AE-1の成功は、単なる技術的優位だけでなく、マーケティングと販売戦略の成功でもありました。御手洗氏がキヤノンUSAで学んだ「利益重視の経営」は、この製品の市場投入においても発揮されました。

普通紙複写機:ゼロックス特許網の突破

600件の特許との戦い

1960年代、普通紙複写機市場はゼロックス社が世界シェア100%を握っていました。ゼロックス914に関する特許は600件以上もあり、世界中の技術者の多くは手出しができないと考えていました。

しかし、キヤノンは「新しい技術、新しい商品ジャンルに出て行かなければ会社の将来はない」という危機感から、1962年に製品研究課を新設し、複写機開発に挑みました。

NP方式の開発

キヤノンはゼロックス社のゼログラフィ方式とは全く異なる新たな電子写真方式「NP方式」を開発しました。1965年にNP方式の最初の特許を出願し、その後も多くの関連特許を取得していきました。

「複写機を作りたい。ゼロックスの特許を取り寄せてほしい」——技術者の声に応え、技術と特許が一体となった開発が進められました。「普通複写機の開発は、技術と特許が一緒にならなければできない仕事」という認識が、キヤノンの知的財産戦略の基礎となりました。

国産初の普通紙複写機NP-1100

「右手にカメラ、左手に事務機」を合言葉に、総力をあげて取り組んだプロジェクトは1969年に製品試作第一号機を完成させ、1970年に国産初の普通紙複写機「NP-1100」が発売されました。

販売方法もゼロックスのレンタル方式とは異なる売り切り方式を採用し、独自の保守サービス「TGシステム」を導入しました。売上としては大きな成功とはなりませんでしたが、ゼロックスの特許網を世界で初めて突破した点で、NP-1100は十分にその役割を果たしました。

バブルジェットプリンター:偶然から生まれた革新

偶然の発見

1970年代半ば、キヤノンの研究者たちはインクジェット技術の可能性に着目し、研究開発を続けていました。ある日の実験中、インクを詰めた注射器の針に熱したハンダごてが偶然触れ、針先からインク滴が勢いよく噴出しました。
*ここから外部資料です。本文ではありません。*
theorem clrStartStopPec (c : Config) (p : Port) : (clrStartStopPec c p).All (Keeps R) := h.modify _ _ _ _

theorem polledLoop (p : Port) (n : Nat) : (polledLoop p n).All (Keeps R) := by
  induction n with
  | zero => exact h.askFlag (h.polledRound p)
  | succ n ih => exact (h.askFlag (h.polledRound p)).andThen fun _ => .ite (.ret _) ih

theorem takeLoop (p : Port) (n : Nat) : (takeLoop p n).All (Keeps R) := by
  induction n with
  | zero => exact h.askFlag (h.expire p)
  | succ n ih =>
    exact (h.askFlag (h.takeOrSignal p)).andThen fun _ =>
      .ite ((h.askFlag (h.lookBus _ _)).andThen fun _ => .ite (.ret _) ih) ih

theorem openWait (c : Config) (p : Port) : (openWait c p).All (Keeps R) :=
  (h.write _ _).andThen fun _ => h.modify _ _ _ _

theorem waitInterrupt (c : Config) (p : Port) (msgs : List Message) : (waitInterrupt c p msgs).All (Keeps R) :=
  (h.startWait _ _ _).andThen fun _ => (h.openWait _ _).andThen fun _ => (h.takeLoop _ _).andThen fun _ =>
    (h.modify _ _ _ _).andThen fun _ => .ret _

theorem waitPolled (c : Config) (p : Port) (msgs : List Message) : (waitPolled c p msgs).All (Keeps R) :=
  (h.startWait _ _ _).andThen fun _ => h.polledLoop _ _

theorem completionWait (c : Config) (p : Port) (msgs : List Message) : (completionWait c p msgs).All (Keeps R) := by
  have hw : (modeWait c p msgs).All (Keeps R) := by
    unfold modeWait
    cases c.mode
    · exact h.waitPolled _ _ _
    · exact h.waitInterrupt _ _ _
  exact hw.andThen fun _ => (h.write _ _).andThen fun _ => .ret _

theorem timeoutStatus (c : Config) (p : Port) : (timeoutStatus c p).All (Keeps R) :=
  (h.get _ _).andThen fun _ => (h.get _ _).andThen fun _ => (h.clrStartStopPec _ _).andThen fun _ =>
    (Prog.All.onlyIf _ (h.modify _ _ _ _)).andThen fun _ => .ret _

theorem transferResult (c : Config) (p : Port) (ok : Bool) : (transferResult c p ok).All (Keeps R) :=
  .ite ((h.askWord (h.lookBus _ _)).andThen fun _ => .ret _) ((h.timeoutStatus _ _).andThen fun _ => .ret _)

theorem startTransfer (c : Config) (d : Nat) (x : Inst) (msgs : List Message) (settle : Bool) :
    (startTransfer c d x msgs settle).All (Keeps R) :=
  (Prog.All.onlyIf _ (h.stopSettle _ _ _)).andThen fun _ => (h.put _ _ _).andThen fun _ =>
    (h.clrStartStopPec _ _).andThen fun _ => (h.write _ _).andThen fun _ =>
    (h.act (h.traceReset _)).andThen fun _ => (h.askNum (h.look _)).andThen fun _ =>
    (h.clkProgram _ _ _ _).andThen fun _ => (h.write _ _).andThen fun _ => h.modify _ _ _ _

theorem openFsmc (active : Bool) : (openFsmc active).All (Keeps R) := .ite (h.askFlag h.saveFsmc) (.ret _)

theorem closeFsmc (c : Config) (p : Port) (msgs : List Message) (active saved : Bool) :
    (closeFsmc c p msgs active saved).All (Keeps R) :=
  .onlyIf _ ((h.stopSettle _ _ _).andThen fun _ => h.act (Keeps.upd fun _ => h.fsmc _ _))

theorem closeTransfer (c : Config) (p : Port) (e : ErrVal) : (closeTransfer c p e).All (Keeps R) :=
  (h.act (h.traceDump _)).andThen fun _ =>
    h.act (h.bind (h.updBusSame fun _ => ⟨rfl, rfl, rfl, rfl⟩) fun _ => h.bind (Keeps.upd fun _ => h.decided _) fun _ =>
      h.conclude _ _)

theorem runTransfer (c : Config) (d : Nat) (x : Inst) (msgs : List Message) :
    (runTransfer c d x msgs).All (Keeps R) :=
  (h.openFsmc _).andThen fun _ => (h.startTransfer _ _ _ _ _).andThen fun _ => (h.completionWait _ _ _).andThen fun _ =>
    (h.transferResult _ _ _).andThen fun _ => (h.closeFsmc _ _ _ _ _).andThen fun _ => h.closeTransfer _ _ _

theorem process (c : Config) (d : Nat) (x : Inst) (msgs : List Message) : (process c d x msgs).All (Keeps R) :=
  h.offered _ _ <| (h.acquire _ _).andThen fun _ =>
    .ite (h.runTransfer _ _ _ _) (h.returnInterrupted _)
この偶然の産物をきっかけにさまざまな実験と検証を重ね、ヒーターの加熱でインク滴を吐出させるキヤノン独自の「バブルジェット」技術が誕生しました。1977年10月、キヤノンは世界初のサーマルインクジェット技術の基本特許を出願しました。

製品化への道のり

基本特許の出願後も技術の改良を重ね、1985年に世界で初めてバブルジェット方式を採用したインクジェットプリンター「BJ-80」を発売しました。1990年には普及タイプの「BJ-10v」を発売し、一般個人ユーザーにも浸透し始めました。

バブルジェット方式は、インクを加熱して気泡を発生させ、その力でインクを噴射する方式です。ヘッド構造を比較的単純にできるため、高速化や高密度化を図りやすいという特徴があります。

技術開発の真髄

終身雇用の実力主義

御手洗氏は「終身雇用の実力主義」を掲げ、日本流の終身雇用による集団結束力の強化と、米国流の競争から個々人の力を引き出す経営の両立を実践してきました。
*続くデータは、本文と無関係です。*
/-- Settles O45: entries and the actions of a transfer change no more; the return ends every race; in POLLED mode only the entries
of the polled loop store, each in the buffer of the READ message it has latched. -/
theorem transferFrame : Obligations.TransferFrame := by
  intro s t i d msgs x hs hc hl h
  obtain ⟨a, b, u, k⟩ := exec_transfer_inv hs hc hl h
  have hs₀ : Beside s.cfg (s.withPast []) := (⟨hs, rfl⟩ : Beside s.cfg s).withPast []
  have hu := (Prog.Uses.runTransfer d x msgs).beside k.beside.2 k.ran
  have hk := k.keeps hs
  refine ⟨hk.instances, exec_bit hs h, hk.region, ?_, fun q => ⟨hk.refs q, hk.plat q⟩, fun ho => ?_, fun hm => ?_⟩
  · rw [k.eq]
    exact (hu.withPast []).toSolo
  · obtain ⟨_, _, _, _, _, _, _, _, -, -, -, -, -, h₆⟩ := runTransfer_ok_inv k.ran
    rw [k.eq]
    refine (closeTransfer_races h₆ fun q hq => ?_ : u.races = [])
    have := (hk.owning q hq).trans (ho q hq)
    rwa [k.eq, State.withPast_bus] at this
  · have f₁ := ((PolledFrame.refl (msgs := msgs) s).withPast []).uses hm
      (Prog.Uses.op (p := x.port) (c := s.cfg) (.getInst d) (ks := [.find])) hs₀ k.found
    have f₂ := f₁.uses hm (Prog.Uses.op (p := x.port) (c := s.cfg) (.tryAcquire d) (ks := [.lock])) k.beside.1 k.taken
    have f₃ := (runTransfer_frame hm k.beside.2 f₂ k.ran).withPast []
    rw [← k.eq] at f₃
    exact ⟨f₃.others, fun hr a ha => (f₃.bytes hr a ha).1⟩

end Sys2Proof.Machine
end

section
/-! That a call runs to its end from a ready machine (46_dispatcher R300, 47_lifecycle_trace_ops R343): every action goes on, and
every entry between two actions does (45_engine_termination R280). -/

namespace Sys2Proof.Machine

variable {α β : Type} {c : Config} {p : Port} {insts : List (Option Inst)} {Z Z' : BusState → Prop}

/-! The invariant. -/

/-- A port on which an entry that may start runs to its end. -/
structure BusReady (c : Config) (b : BusState) : Prop where
  entry : EntryReady c b
  clock : b.plat.evIrq.attached = true → b.plat.clkEn = true

/-- What holds at every point of a call of the port with no other call beside it: every port is ready, the handles are those of
the start, and the port itself has a property that entries keep. -/
structure Served (c : Config) (p : Port) (insts : List (Option Inst)) (Z : BusState → Prop) (s : State) : Prop where
  ready : ∀ q, BusReady c (s.bus q)
  beside : Beside c s
  instances : s.instances = insts
  port : Z (s.bus p)

/-- A property of a port that entries keep. -/
def EntriesKeep (Z : BusState → Prop) : Prop := ∀ {c b b'}, PortMoved c b b' → Z b → Z b'

/-- The port's clock is on. -/
def BusState.Clocked (b : BusState) : Prop := b.plat.clkEn = true

/-- The port's lines are detached. -/
def BusState.Detached (b : BusState) : Prop := b.plat.evIrq.attached = false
米国流の合理主義と日本式経営の良いところを合わせた独特の経営哲学は、強烈なリーダーシップと現場重視のコミュニケーションによって支えられています。

知的財産戦略の重視

ゼロックスとの特許攻防から学んだ教訓は、事業における特許戦略の重要性でした。1978年にはゼロックス社とクロスライセンス契約を結び、この挑戦から知的財産活動を重視する姿勢は今日まで受け継がれています。
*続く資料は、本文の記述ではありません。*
/-- Every scalar register code the word names (R106). -/
def Instr.sregs : Instr → List Nat
  | .prepr _ _ a => [a.toNat]
  | .brl _ _ d => [d.toNat]
  | .ret _ a => [a.toNat]
  | .loop _ a _ _ => [a.toNat]
  | .loopr _ a _ _ => [a.toNat]
  | .waitc _ a => [a.toNat]
  | .defct _ d _ => [d.toNat]
  | .tcur _ d => [d.toNat]
  | .ctxid _ d => [d.toNat]
  | .mov _ d a => [d.toNat, a.toNat]
  | .add _ d a b => [d.toNat, a.toNat, b.toNat]
  | .sub _ d a b => [d.toNat, a.toNat, b.toNat]
  | .mul _ d a b => [d.toNat, a.toNat, b.toNat]
  | .mulh _ d a b => [d.toNat, a.toNat, b.toNat]
  | .mulhu _ d a b => [d.toNat, a.toNat, b.toNat]
  | .divs _ d a b => [d.toNat, a.toNat, b.toNat]
  | .divu _ d a b => [d.toNat, a.toNat, b.toNat]
  | .and _ d a b => [d.toNat, a.toNat, b.toNat]
  | .or _ d a b => [d.toNat, a.toNat, b.toNat]
  | .xor _ d a b => [d.toNat, a.toNat, b.toNat]
  | .andn _ d a b => [d.toNat, a.toNat, b.toNat]
  | .shl _ d a b => [d.toNat, a.toNat, b.toNat]
  | .shr _ d a b => [d.toNat, a.toNat, b.toNat]
  | .sar _ d a b => [d.toNat, a.toNat, b.toNat]
  | .rotl _ d a b => [d.toNat, a.toNat, b.toNat]
  | .clz _ d a => [d.toNat, a.toNat]
  | .popc _ d a => [d.toNat, a.toNat]
  | .min _ d a b => [d.toNat, a.toNat, b.toNat]
  | .max _ d a b => [d.toNat, a.toNat, b.toNat]
  | .minu _ d a b => [d.toNat, a.toNat, b.toNat]
  | .maxu _ d a b => [d.toNat, a.toNat, b.toNat]
  | .sel _ d a b _ => [d.toNat, a.toNat, b.toNat]
  | .extb _ d a _ _ => [d.toNat, a.toNat]
  | .insb _ d a _ _ => [d.toNat, a.toNat]
  | .lea _ d a b _ => [d.toNat, a.toNat, b.toNat]
  | .ceq _ _ a b => [a.toNat, b.toNat]
  | .cne _ _ a b => [a.toNat, b.toNat]
  | .clt _ _ a b => [a.toNat, b.toNat]
  | .cltu _ _ a b => [a.toNat, b.toNat]
  | .cle _ _ a b => [a.toNat, b.toNat]
  | .cleu _ _ a b => [a.toNat, b.toNat]
  | .qset _ _ a => [a.toNat]
  | .crd _ d _ => [d.toNat]
  | .cwr _ a _ => [a.toNat]
  | .cwrArrmode _ a => [a.toNat]
  | .cwrModulus _ a _ => [a.toNat]
  | .cwrRptcard _ a _ => [a.toNat]
  | .movi _ d _ _ => [d.toNat]
  | .movhi _ d _ _ => [d.toNat]
  | .addi _ d a _ _ => [d.toNat, a.toNat]
  | .ceqi _ _ a _ _ => [a.toNat]
  | .clti _ _ a _ _ => [a.toNat]
  | .ldW8 _ d a _ _ => [d.toNat, a.toNat]
  | .ldW16 _ d a _ _ => [d.toNat, a.toNat]
  | .ldW32 _ d a _ _ => [d.toNat, a.toNat]
  | .ldW64 _ d a _ _ => [d.toNat, a.toNat]
  | .stW8 _ v a _ _ => [v.toNat, a.toNat]
  | .stW16 _ v a _ _ => [v.toNat, a.toNat]
  | .stW32 _ v a _ _ => [v.toNat, a.toNat]
  | .stW64 _ v a _ _ => [v.toNat, a.toNat]
  | .ldv _ _ a _ _ => [a.toNat]
  | .stv _ _ a _ _ => [a.toNat]
  | .amoAdd _ d a b _ => [d.toNat, a.toNat, b.toNat]
  | .amoMin _ d a b _ => [d.toNat, a.toNat, b.toNat]
  | .amoMax _ d a b _ => [d.toNat, a.toNat, b.toNat]
  | .amoAnd _ d a b _ => [d.toNat, a.toNat, b.toNat]
  | .amoOr _ d a b _ => [d.toNat, a.toNat, b.toNat]
  | .amoXor _ d a b _ => [d.toNat, a.toNat, b.toNat]
  | .cas _ d a b _ => [d.toNat, a.toNat, b.toNat]
  | .pref _ a _ _ => [a.toNat]
  | .vbcast _ _ a _ => [a.toNat]
  | .vredAdd _ d _ _ => [d.toNat]
  | .vredMax _ d _ _ => [d.toNat]
  | .vredMin _ d _ _ => [d.toNat]
  | .xmode _ a => [a.toNat]
  | .xcks _ d a b => [d.toNat, a.toNat, b.toNat]
  | .xfix _ d a => [d.toNat, a.toNat]
  | .xwin _ a => [a.toNat]
  | .xinj _ _ a b => [a.toNat, b.toNat]
  | .lds _ _ a _ _ => [a.toNat]
  | .ldsTag _ _ a t => [a.toNat, t.toNat]
  | .sts _ _ a _ _ => [a.toNat]
  | .ldss _ d a _ _ => [d.toNat, a.toNat]
  | .stss _ v a _ _ => [v.toNat, a.toNat]
  | .bfmt _ _ a => [a.toNat]
  | .fpeek _ d _ => [d.toNat]
  | .flev _ d _ => [d.toNat]
  | .lrec _ _ a => (List.range 12).map (a.toNat + ·)
  | .cpy _ d _ _ _ => [d.toNat]
  | .cpyx _ d _ _ _ => [d.toNat]
  | .cpyt _ a _ _ _ => [a.toNat]
  | .cidw _ a _ => [a.toNat]
  | .cidr _ d _ => [d.toNat]
  | .cinv _ a _ => [a.toNat]
  | .gload _ a _ => [a.toNat]
  | .gchk _ d => [d.toNat]
  | .gsel _ a => [a.toNat]
  | .gorb _ _ a => [a.toNat]
  | .gstat _ d => [d.toNat]
  | .msend _ a _ => [a.toNat]
  | .mhnd _ a => [a.toNat]
  | .rcstat _ d => [d.toNat]
  | .collAr _ d a => [d.toNat, a.toNat]
  | .collRs _ d a => [d.toNat, a.toNat]
  | .collAg _ d a => [d.toNat, a.toNat]
  | .collBc _ d a => [d.toNat, a.toNat]
  | .ctrinc _ a b => [a.toNat, b.toNat]
  | .ctrwait _ a b => [a.toNat, b.toNat]
  | .launch _ d a => [d.toNat, a.toNat]
  | .launchn _ d a => [d.toNat, a.toNat]
  | .glaunch _ d a => [d.toNat, a.toNat]
  | .fwait _ d => [d.toNat]
  | .frget _ _ a b => [a.toNat, b.toNat]
  | .frput _ _ a b => [a.toNat, b.toNat]
  | .frres _ a => [a.toNat]
  | .frskip _ a => [a.toNat]
  | .frkill _ a => [a.toNat]
  | .frexc _ a => [a.toNat]
  | .wload _ a => [a.toNat]
  | .kwipe _ a => [a.toNat]
  | .fuserd _ d a => [d.toNat, a.toNat]
  | .mext _ a b => [a.toNat, b.toNat]
  | .dbgopen _ a => [a.toNat]
  | _ => []

/-- Every vector register code the word names (R106). -/
def Instr.vregs : Instr → List Nat
  | .defer _ a _ n _ => (List.range n.toNat).map (a.toNat + ·)
  | .defdr _ d n _ => (List.range n.toNat).map (d.toNat + ·)
  | .ldv _ d _ _ _ => [d.toNat]
  | .stv _ v _ _ _ => [v.toNat]
  | .vmov _ d a _ => [d.toNat, a.toNat]
  | .vadd _ d a b _ => [d.toNat, a.toNat, b.toNat]
  | .vsub _ d a b _ => [d.toNat, a.toNat, b.toNat]
  | .vmul _ d a b _ => [d.toNat, a.toNat, b.toNat]
  | .vfma _ d a b _ => [d.toNat, a.toNat, b.toNat]
  | .vfms _ d a b _ => [d.toNat, a.toNat, b.toNat]
  | .vmin _ d a b _ => [d.toNat, a.toNat, b.toNat]
  | .vmax _ d a b _ => [d.toNat, a.toNat, b.toNat]
  | .vabs _ d a _ => [d.toNat, a.toNat]
  | .vneg _ d a _ => [d.toNat, a.toNat]
  | .vrcp _ d a _ => [d.toNat, a.toNat]
  | .vrsq _ d a _ => [d.toNat, a.toNat]
  | .vexp2 _ d a _ => [d.toNat, a.toNat]
  | .vlog2 _ d a _ => [d.toNat, a.toNat]
  | .vand _ d a b _ => [d.toNat, a.toNat, b.toNat]
  | .vor _ d a b _ => [d.toNat, a.toNat, b.toNat]
  | .vxor _ d a b _ => [d.toNat, a.toNat, b.toNat]
  | .vshl _ d a b _ => [d.toNat, a.toNat, b.toNat]
  | .vshr _ d a b _ => [d.toNat, a.toNat, b.toNat]
  | .vsar _ d a b _ => [d.toNat, a.toNat, b.toNat]
  | .vcmpEq _ _ a b _ => [a.toNat, b.toNat]
  | .vcmpNe _ _ a b _ => [a.toNat, b.toNat]
  | .vcmpLt _ _ a b _ => [a.toNat, b.toNat]
  | .vcmpLe _ _ a b _ => [a.toNat, b.toNat]
  | .vcmpGt _ _ a b _ => [a.toNat, b.toNat]
  | .vcmpGe _ _ a b _ => [a.toNat, b.toNat]
  | .vcmpUn _ _ a b _ => [a.toNat, b.toNat]
  | .vsel _ d a b _ => [d.toNat, a.toNat, b.toNat]
  | .vbcast _ d _ _ => [d.toNat]
  | .vredAdd _ _ a _ => [a.toNat]
  | .vredMax _ _ a _ => [a.toNat]
  | .vredMin _ _ a _ => [a.toNat]
  | .vperm _ d a b _ => [d.toNat, a.toNat, b.toNat]
  | .vshuf _ d a _ _ => [d.toNat, a.toNat]
  | .vmodadd _ d a b _ => [d.toNat, a.toNat, b.toNat]
  | .vmodsub _ d a b _ => [d.toNat, a.toNat, b.toNat]
  | .vmodmul _ d a b _ => [d.toNat, a.toNat, b.toNat]
  | .vbfly _ d a b _ => [d.toNat, a.toNat, b.toNat]
  | .vibfly _ d a b _ => [d.toNat, a.toNat, b.toNat]
  | .vlane _ d _ => [d.toNat]
  | .vcvt _ _ d a _ => [d.toNat, a.toNat]
  | .vbcastI _ d _ _ => [d.toNat]
  | .vshlI _ d a _ _ => [d.toNat, a.toNat]
  | .vshrI _ d a _ _ => [d.toNat, a.toNat]
  | .vsarI _ d a _ _ => [d.toNat, a.toNat]
  | .xbeat _ s _ _ _ o _ => if s = 3 then [(o.extractLsb' 0 6).toNat] else []
  | .lds _ d _ _ _ => [d.toNat]
  | .ldsTag _ d _ _ => [d.toNat]
  | .sts _ v _ _ _ => [v.toNat]
  | .mv _ d s x => [mvDst d x, mvSrc s x]
  | .mvi _ d _ x => [mvDst d x]
  | .msend _ _ b => [b.toNat]
  | _ => []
キヤノンはNPシステムの特許を独占するのではなく世界に公開し、100万ドル(当時3億円以上)のライセンス契約も獲得しました。技術を囲い込むのではなく、適切にライセンスすることで収益を上げる戦略も、御手洗氏の経営哲学の一端を示しています。

注意点・今後の展望

先端技術への投資継続

御手洗氏は、先端技術の活用がキヤノンの歴史において生命線であると強調しています。近年では既存の産業構造や人々の生活を一変させるような革命的なテクノロジーが登場しており、日本はもっと最先端領域への投資を行うべきだと提言しています。

製造業の将来

「悲観は感情から生まれ、楽観は意志から生まれる」——御手洗氏のこの言葉は、技術開発に対する姿勢を端的に表しています。3年、5年という明確な判断基準を持ちながらも、将来性のある技術には果敢に挑戦する姿勢が、キヤノンの成長を支えてきました。

まとめ

御手洗冨士夫氏の「私の履歴書」が描くキヤノンの歴史は、技術開発と経営判断の両立の物語です。「どんな技術でも、まず3年で見極める。迷ったら5年で判断する。そのときも迷っていたら、やめる」という明確なルールは、限られた資源で最大の成果を上げるための知恵といえます。

AE-1、普通紙複写機、バブルジェットプリンターといった画期的製品は、いずれも技術者の情熱と経営者の決断が組み合わさって生まれました。技術力を守りながら利益を追求するという、一見相反する目標の両立こそが、キヤノン流経営の真髄なのかもしれません。